'We will never see the like of him again' - glorious Galileo dies at 23
Galileo, the sire of sires who won the 2001 Derby during a glorious Classic campaign and hailed by Aidan O'Brien as a "thoroughbred we will never see the like of again", has died at the age of 23.
Among the 12-time champion sire's offspring, who have produced 92 Group/Grade 1 wins between them, is the mighty Frankel and John Magnier said Galileo leaves behind him a legacy of unprecedented success.
The decision was taken to euthanise Galileo on humane grounds due to a "chronic, non-responsive, debilitating injury to the near-fore foot".
Magnier, owner of Coolmore Stud and many of Galileo's finest sons and daughters, said: "It is a very sad day, but we all feel incredibly fortunate to have had Galileo here at Coolmore. I would like to thank the dedicated people who looked after him so well all along the way.
"He was always a very special horse to us and was the first Derby winner we had at Ballydoyle in the post-Vincent O'Brien era. I would also like to thank Aidan [O'Brien] and his team for the brilliant job they did with him.
"The effect he is having on the breed through his sons and daughters will be a lasting legacy, and his phenomenal success really is unprecedented."
A son of the multiple champion sire Sadler's Wells out of the 1993 Arc winner Urban Sea, Galileo was a racehorse of the highest calibre with wins in the Derby, Irish Derby and King George in 2001, before finishing second to Fantastic Light in one of the most memorable runnings of the Irish Champion Stakes.
However, his achievements on the track have gone on to be outshone by his career as a stallion, with an endless list of superstars led by the unbeaten Frankel, who is establishing himself as a sire of repute.
Galileo will be inextricably linked with O'Brien, who trained the vast majority of the stallion's runners at Ballydoyle and praised them for their "genuineness" which was "something else".
"He was unique and we will never see the like of him again," O'Brien said. "The determination he put into his stock was something else – that's what made him different.
"You would train a lot of horses, different types of horses who all have different traits, but very few of them, in fact none of them, put that mental trait into their horses the way Galileo did. What he put into their minds, that genuineness, was out of this world."
Mick Kinane, who was in the saddle for five of Galileo's six career wins, said he was up there with the best horses he has ever ridden and couldn't believe how smooth the 2001 Derby win was.
Kinane told the Racing Post: "It's the passing of a great, even my daughter got emotional when she heard he was dead. That shows how much he meant to her. He was a big part of my life in every way and it's sad he didn't get to live it out a bit longer.
"The Derby was very smooth – there was never a moment's bother from the minute we left the gates. We were always in control of what we were doing. It's testament to the horse that it went like that as it's very seldom it happens like that in those big races when you're on one everyone expects to win."

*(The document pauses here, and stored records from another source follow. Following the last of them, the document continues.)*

/-- R9, R10, R15, R19, R101: a phase fault at an IDLE context makes the position LOST and keeps the count; in a move it
counts, and the fourth makes the position LOST and ends a RUNNING or REVERSING move POSITION_LOST; at a QUEUED context
it makes the position LOST at once. An edge refused at a limit makes the position LOST and leaves it at the limit. A
loss on a VALID position ends a RUNNING or REVERSING move of kind ONE_TOUCH, GLOBAL or LEARN and removes a QUEUED one,
with POSITION_LOST; a HELD or NORMALISE move goes on, in the brake phase of its reversal too (R75). On an UNUSED closure
only the phase state changes, at an edge of either phase and at a phase fault. -/
def Obligations.PositionLosses : Prop :=
  ∀ (dt : Nat) (k : ClosureId) (s : State), s.Attentive →
    let c := s.closures[k]
    let now := s.now + dt
    let becomes := fun (i : Instr) (x : ClosureState) => exec i s = .next ((s.later dt).withClosure k x)
    let ended := fun (i : Instr) (x : ClosureState) =>
      exec i s = .next (((s.later dt).withClosure k x).moveEnded k now .positionLost none)
    let removed := fun (i : Instr) (x : ClosureState) (m : Move) =>
      ∃ t, exec i s = .next t ∧ ((s.later dt).withClosure k x).RemovedMove t k m .positionLost none now
    let lost := fun x : ClosureState => { x with counter := { x.counter with validity := .lost } }
    let goesOn := fun m : Move => m.kind = .held ∨ m.kind = .normalise
    let faulted : ClosureState :=
      { c with
        counter := { c.counter with phaseA := !c.counter.phaseA, phaseB := !c.counter.phaseB, stepRecord := none }
        sense := { c.sense with isOpen := false, sum := 0, count := 0 } }
    let counted := { faulted with counter := { faulted.counter with phaseFaults := min 4 (c.counter.phaseFaults + 1) } }
    let inMove := c.ctx.state = .running ∨ c.ctx.state = .reversing
    (c.desc.cls ≠ .unused →
      (c.ctx.state = .idle → c.ctx.move = none → becomes (.phaseFault dt k) (lost faulted)) ∧
      (inMove ∨ c.ctx.state = .settling → c.counter.phaseFaults ≠ 3 → becomes (.phaseFault dt k) counted) ∧
      (inMove → c.counter.phaseFaults = 3 → s.arbiter.queue = [] → ended (.phaseFault dt k) (lost counted)) ∧
      (c.ctx.state = .settling → c.counter.phaseFaults = 3 → becomes (.phaseFault dt k) (lost counted)) ∧
      (∀ m, c.ctx.state = .queued → c.ctx.move = some m → c.counter.validity = .valid → ¬ goesOn m →
        removed (.phaseFault dt k) (lost faulted) m) ∧
      (∀ m, c.ctx.state = .queued → c.ctx.move = some m → goesOn m ∨ c.counter.validity = .lost →
        becomes (.phaseFault dt k) (lost faulted))) ∧
    (∀ ph : Phase,
      let edge := Instr.hallEdge dt k ph
      let toggled : ClosureState := { c with counter := { c.counter with
        phaseA := if ph = .a then !c.counter.phaseA else c.counter.phaseA
        phaseB := if ph = .b then !c.counter.phaseB else c.counter.phaseB } }
      let restarted : ClosureState :=
        { toggled with counter := { toggled.counter with
            validity := .lost, stallTimer := some (now + c.desc.stallUnits * 10000) } }
      c.desc.cls ≠ .unused →
      (c.edgeToward ph = .closing ∧ c.counter.position = -64) ∨
        (c.edgeToward ph = .opening ∧ c.counter.position = c.desc.travel + 64) →
      (c.ctx.state = .idle → c.ctx.move = none → c.ctx.permit = .hold → becomes edge (lost toggled)) ∧
      (c.ctx.state = .settling → c.ctx.permit = .hold →
        becomes edge { lost toggled with ctx := { c.ctx with quietTimer := some (now + 30000) } }) ∧
      (∀ m, inMove → c.ctx.move = some m → c.counter.validity = .valid → ¬ goesOn m → s.arbiter.queue = [] →
        ended edge (lost toggled)) ∧
      (∀ m d, inMove → c.ctx.move = some m → c.ctx.permit = .drive d → goesOn m ∨ c.counter.validity = .lost →
        becomes edge restarted) ∧
      (∀ m, c.ctx.state = .queued → c.ctx.move = some m → c.counter.validity = .valid → ¬ goesOn m →
        removed edge (lost toggled) m) ∧
      (∀ m, c.ctx.state = .queued ∨ c.ctx.state = .reversing → c.ctx.permit = .hold → c.ctx.move = some m →
        goesOn m ∨ c.counter.validity = .lost → becomes edge (lost toggled))) ∧
    (c.desc.cls = .unused →
      becomes (.phaseFault dt k)
        { c with counter := { c.counter with phaseA := !c.counter.phaseA, phaseB := !c.counter.phaseB } } ∧
      becomes (.hallEdge dt k .a) { c with counter := { c.counter with phaseA := !c.counter.phaseA } } ∧
      becomes (.hallEdge dt k .b) { c with counter := { c.counter with phaseB := !c.counter.phaseB } })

Kinane added: "He was an easy horse to ride. He could take a hold in the early days, and it took him a while to settle him initially as he was very enthusiastic horse. He was always eager to please and was a beautifully balanced horse and very easy to be a part of.
"When a horse can win two Derbies and a King George – very few three-year-olds can do that. He has be one of the best I've ever ridden for sure."

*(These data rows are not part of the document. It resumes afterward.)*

-- ==== Sys2Proof/Tests/Slice0.lean ====
section
/-! SUPPORT. The tests: ill-formed commands, frames written out from the catalogue, the spec's worked examples, single
steps on small states, and for each obligation with hypotheses a witness that meets them. -/
namespace Sys2Proof.Tests
open Sys2Proof.Machine

/-! Small states. -/

/-- The frame of the spec's worked request: seat 1, 5 µs after the command before, ended by a stop. -/
def f1 : SeatFrame := { dt := 5, seat := 1, fin := .stop }
/-- A frame of seat 0, which holds every right on a blank store. -/
def f0 : SeatFrame := { dt := 5, seat := 0, fin := .stop }

/-- A WINDOW with a learned profile at a trusted position. -/
def window : ClosureState :=
  { desc := { cls := .window }, counter := { position := 500, validity := .valid }, profile := { status := .learned } }

/-- A part after its start-up load, the ignition on, closure 0 a WINDOW, closures 1 to 7 UNUSED. -/
def base : State :=
  { State.reset.withClosure 0 window with loading := false, words := State.reset.words.set 1 1 }

/-- The state after a command. -/
def after (c : Instr) (s : State) : State :=
  match exec c s with
  | .next t => t
  | .fault _ | .refused _ => s

/-- The result and the items of a seat's pending reply. -/
def replyOf (s : State) (n : SeatId) : Option (Result × List Byte) := s.seats[n].reply.map fun r => (r.result, r.items)

/-- A move of seat 0 from its panel. -/
def ask (kind : Kind) (d : Direction) : Move :=
  { seat := 0, kind := kind, direction := d, origin := .panel, target := none }

/-- `base` with closure 0 in a context, its slot held or not. -/
def withCtx (x : Context) (holds : Bool) (queue : List QueueEntry) : State :=
  { base.withClosure 0 { window with ctx := x } with
    arbiter := { base.arbiter with held := base.arbiter.held.set 0 holds, queue := queue } }

/-- Closure 0 RUNNING a move since 0 µs, its permit active. -/
def running (m : Move) : State :=
  withCtx { state := .running, move := some m, startPos := some 500, startTime := some 0,
            holdDeadline := if m.kind = .held then some 200000 else none, permit := .drive m.direction } true []

/-- Closure 0 QUEUED with a move since 0 µs. -/
def queued (m : Move) : State :=
  withCtx { state := .queued, move := some m, queueEntry := some 0,
            holdDeadline := if m.kind = .held then some 200000 else none } false [{ closure := 0, arrival := 1 }]

/-- Closure 0 SETTLING since 0 µs. -/
def settling (m : Move) : State :=
  withCtx { state := .settling, move := some m, endReason := some .stopped, endedBy := some 0, startPos := some 500,
            startTime := some 0, quietTimer := some 30000, limitTimer := some 300000 } false []

/-! Well-formedness: one ill-formed command for each check. -/

/-- 33 argument bytes fit no frame (R147). -/
theorem test_illFormed_argument_count : (Instr.move f1 (List.replicate 33 0)).wellFormed = false := by decide
/-- ALL-STOP at the broadcast address carries no argument (R151). -/
theorem test_illFormed_broadcast_allStop : (Instr.allStop 5 .broadcast .stop [0]).wellFormed = false := by decide
/-- READ SETTING of identifier 0x20 belongs to READ_DEVICE_SETTING (R4, R108). -/
theorem test_illFormed_readSetting_device : (Instr.readSetting f1 [0, 0x20]).wellFormed = false := by decide
/-- READ SETTING of identifier 0x30 belongs to READ_SLOT_STATE (R109). -/
theorem test_illFormed_readSetting_slots : (Instr.readSetting f1 [0, 0x30]).wellFormed = false := by decide
/-- WRITE SETTING of identifier 0x24 belongs to WRITE_T_RET (R127). -/
theorem test_illFormed_writeSetting : (Instr.writeSetting f1 [0, 0x24, 0, 45]).wellFormed = false := by decide
/-- 0x10 is MOVE's code, so it is no unknown command (R148). -/
theorem test_illFormed_unknownCommand : (Instr.unknownCommand f1 0x10 []).wellFormed = false := by decide
/-- A frame whose sum is 0 is not discarded (R147). -/
theorem test_illFormed_frameDiscard : (Instr.frameDiscard 5 (.seat 1) (some .stop) [0x60, 0x00, 0xA0]).wellFormed = false := by
  decide
/-- LINK RESET is taken at the broadcast address (R151). -/
theorem test_illFormed_broadcastFrame : (Instr.broadcastFrameDiscarded 5 0x7F [] .stop).wellFormed = false := by decide
/-- The worked request is well formed. -/
theorem test_wellFormed_move : (Instr.move f1 [3, 1, 0, 2]).wellFormed = true := by decide

/-! Frames, written out byte by byte from the catalogue (R147, R154). -/

/-- The worked request of The Closure Link: 0x10 + 0x04 + 0x03 + 0x01 + 0x00 + 0x02 = 0x1A, check byte 0xE6. -/
theorem test_frame_move : decodeWriteFrame 5 (.seat 1) .stop [0x10, 0x04, 0x03, 0x01, 0x00, 0x02, 0xE6] =
    .move f1 [3, 1, 0, 2] := by decide
/-- One argument bit changed: the check fails. -/
theorem test_frame_damaged : parseFrame [0x10, 0x04, 0x03, 0x01, 0x00, 0x03, 0xE6] = none := by decide
/-- Its last byte is not acknowledged; the bytes before it are. -/
theorem test_frame_damaged_acks :
    frameAcks [0x10, 0x04, 0x03, 0x01, 0x00, 0x03, 0xE6] = [true, true, true, true, true, true, false] := by decide
/-- READ CLOSURE 2: 0x20 + 0x01 + 0x02 = 0x23, check byte 0xDD. -/
theorem test_frame_readClosure : decodeWriteFrame 5 (.seat 1) .stop [0x20, 0x01, 0x02, 0xDD] = .readClosure f1 [2] := by
  decide
/-- MARK LEARNED 5: 0x32 + 0x01 + 0x05 = 0x38, check byte 0xC8. -/
theorem test_frame_markLearned : decodeWriteFrame 5 (.seat 1) .stop [0x32, 0x01, 0x05, 0xC8] = .markLearned f1 [5] := by
  decide
/-- WRITE SETTING of T_ret, 0x24, to 60: 0x41 + 0x04 + 0x00 + 0x24 + 0x00 + 0x3C = 0xA5, check byte 0x5B. -/
theorem test_frame_writeTRet :
    decodeWriteFrame 5 (.seat 1) .stop [0x41, 0x04, 0x00, 0x24, 0x00, 0x3C, 0x5B] = .writeTRet f1 0 60 := by decide
/-- READ SEAT RECORD 3: 0x48 + 0x01 + 0x03 = 0x4C, check byte 0xB4. -/
theorem test_frame_readSeatRecord :
    decodeWriteFrame 5 (.seat 1) .stop [0x48, 0x01, 0x03, 0xB4] = .readSeatRecord f1 [3] := by decide
/-- SET BITS of word 0 with set 0x0C: 0x52 + 0x02 + 0x00 + 0x0C = 0x60, check byte 0xA0. -/
theorem test_frame_setBits : decodeWriteFrame 5 (.seat 1) .stop [0x52, 0x02, 0x00, 0x0C, 0xA0] = .setBits f1 [0, 12] := by
  decide
/-- READ SEAT STATUS: 0x61 + 0x00, check byte 0x9F. -/
theorem test_frame_readSeatStatus : decodeWriteFrame 5 (.seat 1) .stop [0x61, 0x00, 0x9F] = .readSeatStatus f1 [] := by
  decide
/-- COMMIT with park: 0x70 + 0x01 + 0x01 = 0x72, check byte 0x8E. -/
theorem test_frame_commit : decodeWriteFrame 5 (.seat 1) .stop [0x70, 0x01, 0x01, 0x8E] = .commit f1 [1] := by decide
/-- ALL-STOP at the broadcast address: 0x1F + 0x00, check byte 0xE1. -/
theorem test_frame_allStop : decodeWriteFrame 5 .broadcast .stop [0x1F, 0x00, 0xE1] = .allStop 5 .broadcast .stop [] := by
  decide
/-- LINK RESET through a seat is an unknown command (R148): 0x7F + 0x00, check byte 0x81. -/
theorem test_frame_linkReset_at_seat :
    decodeWriteFrame 5 (.seat 1) .stop [0x7F, 0x00, 0x81] = .unknownCommand f1 0x7F [] := by decide
/-- A part strapped 0 takes 0x62 as a write and 0x63 as a read of seat 1 (The Closure Link, worked request). -/
theorem test_address : addressedBy 0x30 0x62 = .write (.seat 1) ∧ addressedBy 0x30 0x63 = .read 1 ∧
    addressedBy 0x30 0x70 = .other ∧ addressedBy 0x30 0x00 = .write .broadcast ∧ addressedBy 0x30 0x01 = .other := by
  decide
/-- The worked reply: m = 7, ACCEPTED, 0x10, no mark, closure 3, no target, QUEUED; the eight bytes and the check byte
sum to 0. -/
theorem test_reply_frame :
    ({ result := .accepted, command := 0x10, overwritten := false, items := [3, 0x7F, 0xFF, 0] } : Reply).frame =
      [0x07, 0x00, 0x10, 0x00, 0x03, 0x7F, 0xFF, 0x00, 0x68] := by decide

'This horse has left some legacy'
Frankie Dettori was the first jockey to inflict a defeat on Galileo, ending his unbeaten record when partnering Fantastic Light to victory in the aforementioned Irish Champion Stakes at Leopardstown, and he paid his own special tribute to him at Newmarket.

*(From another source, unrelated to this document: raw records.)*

-- ==== Sys2Proof/Machine/Operands.lean ====
section
/-! DEFINITION. The unit's functions, all pure: signed patterns (R10), bit counting (R90 to R92), capacity and size (R93, R94),
the marker and the encoder (R110, R113), the decoder on bytes (R130), and the ZigZag maps (R151, R154). The spec's `sizeOf`,
`encode` and `decodeBytes` are `vintSizeOf`, `vintEncode` and `vintDecode` here. -/

namespace Sys2Proof.Machine

/-! ### Signed values as patterns (R10, R72) -/

/-- `bits64(n)`, the two's-complement pattern of an `i64` (R10). -/
def bits64 (n : Int) : Word := BitVec.ofInt 64 n

/-- `signed64(p)`, the `i64` of a pattern (R10). -/
def signed64 (p : Word) : Int :=
  if p.toNat < 2 ^ 63 then (p.toNat : Int) else (p.toNat : Int) - 2 ^ 64

/-! ### Bit counting -/

/-- The leading zero bits of `x` among its low `k` bits. -/
def leadingZeros (x : Word) : Nat → Nat
  | 0 => 0
  | k + 1 => if x.getLsbD k then 0 else leadingZeros x k + 1

/-- `clz64(x)`, the number of leading zero bits of a `u64`; 64 for 0 (R90). -/
def clz64 (x : Word) : Nat := leadingZeros x 64

/-- `bitlen64(x) = 64 - clz64(x OR 1)` (R91, R221). -/
def bitlen64 (x : Word) : Nat := 64 - clz64 (x ||| 1#64)

/-- `clo8(b)`, the number of leading 1-bits of a byte, by R92's table. -/
def clo8 (b : Byte) : Nat :=
  if b < 0x80#8 then 0
  else if b < 0xC0#8 then 1
  else if b < 0xE0#8 then 2
  else if b < 0xF0#8 then 3
  else if b < 0xF8#8 then 4
  else if b < 0xFC#8 then 5
  else if b < 0xFE#8 then 6
  else if b < 0xFF#8 then 7
  else 8

/-! ### Capacity and size -/

/-- `CAP(n)`, the value bits of an `n`-byte form: `7n` for 1 to 8 bytes, 64 for nine (R93, C2). -/
def cap (n : Nat) : Nat := if n = 9 then 64 else 7 * n

/-- `sizeOf(v)`, the length of the shortest form that holds `v`, by R94's ranges. -/
def vintSizeOf (v : Word) : Nat :=
  if v.toNat < 2 ^ 7 then 1
  else if v.toNat < 2 ^ 14 then 2
  else if v.toNat < 2 ^ 21 then 3
  else if v.toNat < 2 ^ 28 then 4
  else if v.toNat < 2 ^ 35 then 5
  else if v.toNat < 2 ^ 42 then 6
  else if v.toNat < 2 ^ 49 then 7
  else if v.toNat < 2 ^ 56 then 8
  else 9

/-! ### The marker and the encoder -/

/-- The mask `0xFF >>> e` of the value bits of a first byte; 0 for `e = 8` (R11, R66, R218). -/
def valueMask (e : Nat) : Byte := 0xFF#8 >>> e

/-- `marker(e) = NOT_8(0xFF >>> e)` (R110). -/
def marker (e : Nat) : Byte := ~~~ valueMask e

/-- Byte `i` of a value, counted from the least significant: `v[8i+7 : 8i]` (R8). -/
def byteOf (v : Word) (i : Nat) : Byte := v.extractLsb' (8 * i) 8

/-- `b[1]` to `b[e]` of a form: the low `e` bytes of `v`, the most significant of them first (R45, R113). -/
def extraBytes (v : Word) : Nat → List Byte
  | 0 => []
  | e + 1 => byteOf v e :: extraBytes v e

/-- `encode(v)`, the canonical form of a `u64` (R113). -/
def vintEncode (v : Word) : List Byte :=
  let e := vintSizeOf v - 1
  if e = 0 then [byteOf v 0]
  else
    let top := if e ≤ 7 then byteOf v e else 0#8
    (marker e ||| top) :: extraBytes v e

/-! ### The decoder -/

/-- The value bits of a first byte that has `e` leading 1-bits, zero-extended (R130, R219). -/
def firstByteValue (b : Byte) (e : Nat) : Word := (b &&& valueMask e).setWidth 64

/-- `acc = (acc << 8) | byte` over the extra bytes, each zero-extended (R130, R132). -/
def foldBytes (acc : Word) (t : List Byte) : Word :=
  t.foldl (fun a b => (a <<< 8) ||| b.setWidth 64) acc

/-- `decodeBytes(s)`: the value and the number of bytes used, or `none` for Truncated (R130). -/
def vintDecode : List Byte → Option (Word × Nat)
  | [] => none
  | b :: rest =>
    let e := clo8 b
    if rest.length < e then none
    else some (foldBytes (firstByteValue b e) (rest.take e), 1 + e)

/-! ### ZigZag -/

/-- `zigzagEncode`, on the pattern of the `i64`: `(p << 1) XOR (p >>s 63)` (R151, R220). -/
def zigzagEncode (p : Word) : Word := (p <<< 1) ^^^ p.sshiftRight 63

/-- `zigzagDecode`, giving the pattern of the `i64`: `(u >>> 1) XOR NEG_64(u AND 1)` (R154, R220). -/
def zigzagDecode (u : Word) : Word := (u >>> 1) ^^^ (-(u &&& 1#64))

end Sys2Proof.Machine
end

Dettori said: "First of all he was an amazing racehorse and he became a revelation as a stallion, he's the sire of sires. We thought Sadler's Wells was great but this horse has left some legacy, I'm telling you. I'm very sad for the Coolmore team, but he's done so much for racing in the last 20 years and we must celebrate him now."
With 92 and counting, the latest coming just hours after his death when Bolshoi Ballet won the Belmont Derby, Galileo has proved to be the most prolific source of Group 1 winners in history since retiring at the end of the 2001 season. His covering fee has been listed as 'private' since 2008, but was believed to be in excess of €500,000.
Among his Group 1 winners are five winners of the Derby, a record in itself, with New Approach, Australia, Ruler Of The World, Anthony Van Dyck and Serpentine emulating their sire.
Other notable offspring of Galileo include Nathaniel, Waldgeist, Found, Love, Magical, Highland Reel, Teofilo, Minding and many more.
Galileo's influence stretched into the auction ring too, with yearlings routinely fetching seven figures when offered for sale.
They were topped by Al Naamah, who was bought as a yearling for 5,000,000gns (£5.25m/€6.15m) by Sheikh Joaan Al Thani's Al Shaqab Racing in 2013, while Marsha was snapped up by the Coolmore partners for 6,000,000gns (£6.3m/€7m) in 2017 to be covered by the sire after he was shown to suit sprinting mares.